Before heading to the beach, follow Colin Randall's advice

For the thousands upon thousands of British people who are about to join us in France, and in particular for those doing it for the first time, I thought it would be useful to share a few tips.

I am a July person. I prefer to be at my haunts in the south of France before the rest of France arrives; anyone familiar with Paris will know why I am looking forward to being back for what will be my third Parisian August.

In Britain, the summer term continues deep into July. But plenty of families will already be contemplating their French holidays.

Not every expat in France will wish to share knowledge on how to get the best out of the country. Richard would undoubtedly speak of the horrors of Orléans just to ensure no one ventured near the place.

But if I set the ball rolling, maybe others can chip in with secrets they are prepared to pass on.

My first piece of advice may be too late for some. It is to ignore tour operators’ offers to find you hotel accommodation if you are making a car journey that needs an overnight stop on your way to mobile home sites, gites or villages de vacances.

Things may have changed since I did this kind of thing en famille. There may have been a revolution in the trade’s approach in the past 10 years. But my experience was invariably that I could do a whole lot better for myself than anything being offered to me.

Some travel people used to list a choice of stops at hotels for which the charge was the British-style per person, instead of the vastly fairer French per room. If that still goes on, do not even consider the option until you have exhausted every other possibility.

My routine was to avoid advance bookings at all, and simply leave the motorway or major routes at around 6pm to look in some appropriate or attractive seeming town.

I can recall occasionally being forced to settle for somewhere more expensive than I’d wanted, but it was still cheaper than what I had been offered in advance and I cannot recall ever having to sleep in the car.

This also sometimes meant stopping at places that the tour operator wouldn’t have cared to recommend, but a modest hotel can still be a perfectly decent one.

You can even check out, on spec or through easy internet searches, rock bottom prices at the clean but functional chains such as Formule 1 or Mister Bed. You don’t actually need that much more for a basic pause – and you can blow the notional savings on a great meal.

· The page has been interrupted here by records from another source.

-- ==== Sys2Proof/Machine/LoopForm.lean ====
section
/-! DEFINITION. Sys2Proof/Machine/LoopForm.lean: the Skelurn Loop Form (16 R324 to R333): the first faulty field of a module, the
reference order of its instances, what a call computes, and the orders that a translator may choose. Memory is seen through
the virtual addresses of the context that makes the call. -/

namespace Sys2Proof.Machine

/-! ### Modules (R329 to R333): the offsets of faulty fields -/

/-- A fault at an offset where a check fails. -/
def faultIf (b : Bool) (o : Nat) : List Nat := if b then [o] else []
/-- Word k of an affine row, as i32. -/
def rowWord (m : List Byte) (o k : Nat) : Int := (BitVec.ofNat 32 (ofLe ((m.drop (o + 4 * k)).take 4))).toInt

/-- The counts of a header. -/
structure ModHead where
  np : Nat
  na : Nat
  ns : Nat
  nn : Nat
  arr : Nat
  stm : Nat
  sch : Nat

/-- The header's fields. -/
def headOf (m : List Byte) : ModHead :=
  let w := dbl m 0x10
  ⟨w % 256, w / 256 % 256, w / 2 ^ 16 % 256, w / 2 ^ 32 % 2 ^ 16, dbl m 0x18, dbl m 0x20, dbl m 0x28⟩

/-- A table of n entries of k bytes at an offset is misplaced or passes the end of the module. -/
def tableBad (m : List Byte) (o n k : Nat) : Bool := o % 8 != 0 || decide (m.length < o + n * k)

/-- Faults of the header (Table 16.2). -/
def headFaults (m : List Byte) : List Nat :=
  let h := headOf m
  let w := dbl m 0x10
  faultIf (dbl m 0 != 0x00464C534C454B53) 0 ++ faultIf (dbl m 8 != m.length) 8
  ++ faultIf (w / 2 ^ 24 % 256 != 0 || w / 2 ^ 48 != 0 || h.na == 0 || decide (32 < h.na) || h.ns == 0 || decide (64 < h.ns)
      || h.nn == 0 || decide (1024 < h.nn) || decide (8 < h.na + h.np)) 0x10
  ++ faultIf (tableBad m h.arr h.na 40) 0x18 ++ faultIf (tableBad m h.stm h.ns 16) 0x20 ++ faultIf (tableBad m h.sch 1 8) 0x28
  ++ faultIf (dbl m 0x30 != 0) 0x30 ++ faultIf (dbl m 0x38 != 0) 0x38

/-- The rank of array k. -/
def arrRank (m : List Byte) (h : ModHead) (k : Nat) : Nat := dbl m (h.arr + 40 * k) / 32 % 8
/-- The element type of array k. -/
def arrTy (m : List Byte) (h : ModHead) (k : Nat) : Option Ty := Ty.ofCode (dbl m (h.arr + 40 * k) % 32)

/-- Faults of array entry k (R330). -/
def arrFaults (m : List Byte) (h : ModHead) (k : Nat) : List Nat :=
  let o := h.arr + 40 * k
  let w := dbl m o
  let r := w / 32 % 8
  faultIf (decide (256 ≤ w) || decide (14 < w % 32) || r == 0 || decide (4 < r)) o
  ++ (List.range 4).flatMap fun d =>
    let x := dbl m (o + 8 + 8 * d)
    let bad := if r ≤ d then x != 0
      else if x.testBit 63 then x / 8 % 2 ^ 60 != 0 || decide (h.np ≤ x % 8)
      else x == 0 || decide (2 ^ 31 ≤ x)
    faultIf bad (o + 8 + 8 * d)

/-- Faults of the affine row at an offset for a statement of a depth (R331). -/
def rowFaults (m : List Byte) (h : ModHead) (depth : Nat) (expr : Bool) (o : Nat) : List Nat :=
  let k := rowWord m o 0
  faultIf (if expr then k != 2 else k != 0 && k != 1) o
  ++ ((List.range 8).flatMap fun i => faultIf (decide (depth ≤ i) && rowWord m o (1 + i) != 0) (o + 4 * (1 + i)))
  ++ (List.range 8).flatMap fun i => faultIf (decide (h.np ≤ i) && rowWord m o (9 + i) != 0) (o + 4 * (9 + i))

/-- Reads of an operation (Table 16.1). -/
def opReads (op : Nat) : Option Nat :=
  match op with
  | 0 => some 1
  | 4 => some 3
  | 1 => some 2
  | 2 => some 2
  | 3 => some 2
  | 5 => some 2
  | 6 => some 2
  | _ => none

/-- Double 0 of statement k. -/
def stmDbl (m : List Byte) (h : ModHead) (k : Nat) : Nat := dbl m (h.stm + 16 * k)
/-- The depth of a statement. -/
def stmDepth (w : Nat) : Nat := w % 16
/-- The constraints of a statement. -/
def stmRows (w : Nat) : Nat := w / 16 % 256
/-- The arrays that a statement names: the one it writes, then those of its reads in order. -/
def stmArrays (w : Nat) : List Nat := w / 2 ^ 32 % 256 :: (List.range (w / 2 ^ 12 % 4)).map fun i => w / 2 ^ (40 + 8 * i) % 256

/-- Faults of a statement's double 0 (R325, R332). Its bits [15:14], to which R332 gives no field, are faulty unless they are zero
(DESIGN CHOICE, log entry 157). -/
def stmHeadBad (m : List Byte) (h : ModHead) (w : Nat) : Bool :=
  let n := w / 2 ^ 12 % 4
  let wr := w / 2 ^ 32 % 256
  let rd := fun (i : Nat) => w / 2 ^ (40 + 8 * i) % 256
  stmDepth w == 0 || decide (8 < stmDepth w) || stmRows w == 0 || decide (64 < stmRows w) || w / 2 ^ 14 % 4 != 0
  || w / 2 ^ 19 % 2 ^ 13 != 0 || opReads (w / 2 ^ 16 % 8) != some n || decide (h.na ≤ wr)
  || (List.range 3).any fun i =>
    if n ≤ i then rd i != 0
    else decide (h.na ≤ rd i) ||
      (match arrTy m h (rd i), arrTy m h wr with
       | some a, some b => !(a == b || widens a b)
       | _, _ => false)

/-- Iterator i has a bound from above and from below (R332). -/
def iterBound (m : List Byte) (o c i : Nat) : Bool :=
  let co := fun (j : Nat) => rowWord m (o + 72 * j) (1 + i)
  let eq := fun (j : Nat) => rowWord m (o + 72 * j) 0 == 1
  ((List.range c).any fun j => decide (0 < co j) || (eq j && co j != 0))
  && (List.range c).any fun j => decide (co j < 0) || (eq j && co j != 0)

/-- The depth that the rows of a statement may use; a faulty depth puts no bound on them. -/
def rowDepth (w : Nat) : Nat := if stmDepth w = 0 ∨ 8 < stmDepth w then 8 else stmDepth w

/-- Faults of statement k with its row block, which may lie before it. Each field is judged as far as the others tell what it holds:
a faulty depth, constraint count, operation or array leaves unknown only what rests on it. An iterator without a bound is no field of
its own: the statement's double 0 is reported (DESIGN CHOICE, log entry 157). -/
def stmFaults (m : List Byte) (h : ModHead) (k : Nat) : List Nat :=
  let o := h.stm + 16 * k
  let w := stmDbl m h k
  let c := if 64 < stmRows w then 0 else stmRows w
  let known := c ≠ 0 && opReads (w / 2 ^ 16 % 8) == some (w / 2 ^ 12 % 4)
    && (stmArrays w).all fun a => decide (a < h.na) && (arrFaults m h a).isEmpty
  let maps := if known then (stmArrays w).foldl (fun n a => n + arrRank m h a) 0 else 0
  let b := dbl m (o + 8)
  faultIf (stmHeadBad m h w) o ++
  if tableBad m b (c + maps) 72 then [o + 8] else
  let rows := (List.range c).flatMap fun j => rowFaults m h (rowDepth w) false (b + 72 * j)
  rows ++ ((List.range maps).flatMap fun j => rowFaults m h (rowDepth w) true (b + 72 * (c + j)))
  ++ faultIf (rows.isEmpty && !(List.range (stmDepth w)).all fun i => iterBound m b c i) o

/-! ### The schedule tree (R333) -/

/-- A node that is still to come: its active set, and where it is a child of a sequence what its siblings before it have left
of the sequence's set, and how many children come after it. -/
structure Pending where
  act : List Nat
  seq : Option (List Nat × Nat) := none

/-- The statements of a band's rows, in the order of the rows. -/
def bandStms (act : List Nat) (members : Nat) : List Nat := act.flatMap fun s => List.replicate members s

Modest or motel, town centre or just off the autoroute, I have done it with varying degrees of satisfaction all over France. I have never felt cheated, even in much-visited staging posts such as Mâcon or Beaune. We once dined like royalty In St Emilion after taking a cavernous family room for next to nothing in neighbouring Libourne.

I remember failing to find anything along the coast down from Cherbourg one Bastille Day weekend, but then having plenty of choice on Mont St Michel, by then empty of its day trippers. Such stops can become part of the holiday.

Even on a long drive, it is worth veering a few miles off the motorway for a break rather than fighting for space with everyone else at the service areas. At the risk of never being able to get a table there again, I would commend the little hilltop restaurant next to the ruined castle above Châteauneuf du Pape for its reasonable food and grand views.

British visitors to Brittany should look out for evidence that the charm offensive aimed at them, to counter dwindling numbers, is actually taking place.

If you head for the most popular tourist locations – and that means most places along the Riviera – be choosy about eating out. If you have the option, do it the French way and visit a couple of restaurants that have been recommended by friends or in dependable travel guides, and self cater the rest of the time.

Allow for ferocious motorway toll charges and remember, if you stop at a terrace for a drink, that while drink is cheap in the supermarkets, it is expensive in bars.

One last thing for now: be prepared to meet lots of French people, and make an effort with their language. Large numbers of them are said to be giving American, Egyptian and other far-off holidays a miss this year to return to the Med and Atlantic coasts.

That means looking out for the chasse-croisé weekends when everyone seems to be on the move, if sometimes at a snail's pace, in one direction or the other.